-- ==== Sys2Proof/Laws/PartsRemote.lean ====
section
/-! SUPPORT. What the remote, delivery, weeding, codec and march operations leave alone. -/

namespace Sys2Proof.Laws

open Sys2Proof Sys2Proof.Machine

/-! ### RemoteOut -/

@[simp] theorem dropOut_part (p : StatePart) (h : p ∉ ([.remoteOutMsgs, .remoteOverdue] : List StatePart)) (a0 : Sys2Proof.Machine.State) (a1 : Nat) :
    part (dropOut a0 a1) p = part a0 p := by
  simp at h
  unfold dropOut
  repeat' split
  all_goals simp [h]

@[simp] theorem remoteDone_part (p : StatePart) (h : p ∉ ([.banksCollations, .banksLastActive, .banksMerge, .banksPauses, .banksSealMap, .banksSeals, .banksValid, .fabricCounters, .fabricNextSlot, .fabricPlan, .fabricSlots, .powerDoms, .queuesSlipq, .regs, .remoteOutMsgs, .remoteOutStage, .remoteOverdue, .remoteTranslator, .streamsAborts, .streamsCtxs, .streamsTiles, .supAllocs, .supCmds, .supEventNow, .supEvents, .supInputs, .supNextEvent, .supSideOrder, .supW1cSet] : List StatePart)) (a0 : Sys2Proof.Machine.State) (a1 : Sys2Proof.Machine.Slot) (a2 : Sys2Proof.Word) (a3 : Option (List Sys2Proof.Byte)) :
    part (remoteDone a0 a1 a2 a3) p = part a0 p := by
  simp at h
  unfold remoteDone
  repeat' split
  all_goals simp [h]

@[simp] theorem withdraw_part (p : StatePart) (h : p ∉ ([.banksSealMap, .banksSeals, .queuesSlipq, .regs, .streamsAborts, .streamsCtxs, .streamsTiles, .supAllocs, .supCmds, .supEventNow, .supEvents, .supInputs, .supNextEvent, .supSideOrder, .supW1cSet] : List StatePart)) (a0 : Sys2Proof.Machine.State) (a1 : Sys2Proof.Machine.Slot) :
    part (withdraw a0 a1) p = part a0 p := by
  simp at h
  unfold withdraw
  repeat' split
  all_goals simp [h]

theorem sendOut_part (p : StatePart) (h : p ∉ ([.fabricCounters, .out, .remoteCounters] : List StatePart)) (a0 : Sys2Proof.Machine.State) (a1 : Sys2Proof.Machine.OutMsg) (a2 : Sys2Proof.RemoteMsg) :
    ∀ t, sendOut a0 a1 a2 = .ok t → part t p = part a0 p := by
  simp at h
  intro t ht
  unfold sendOut at ht
  split at ht
  · cases ht
  · split at ht
    · cases ht
    · next p' hp =>
      injection ht with ht
      subst ht
      split at hp
      · simp [h, sealMsg_part p (by simp [h]) _ _ _ _ _ _ hp]
      · injection hp with hp
        subst hp
        simp [h]

@[simp] theorem markSent_part (p : StatePart) (h : p ∉ ([.remoteOutMsgs] : List StatePart)) (a0 : Sys2Proof.Machine.State) (a1 : Sys2Proof.Machine.OutMsg) (a2 : List Nat) :
    part (markSent a0 a1 a2) p = part a0 p := by
  simp at h
  unfold markSent
  repeat' split
  all_goals simp [h]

▶ _Work request_: The answer should consist of every line from the listing above that includes the word "Laws".

▶ _The completed task_:
-- ==== Sys2Proof/Laws/PartsRemote.lean ====
namespace Sys2Proof.Laws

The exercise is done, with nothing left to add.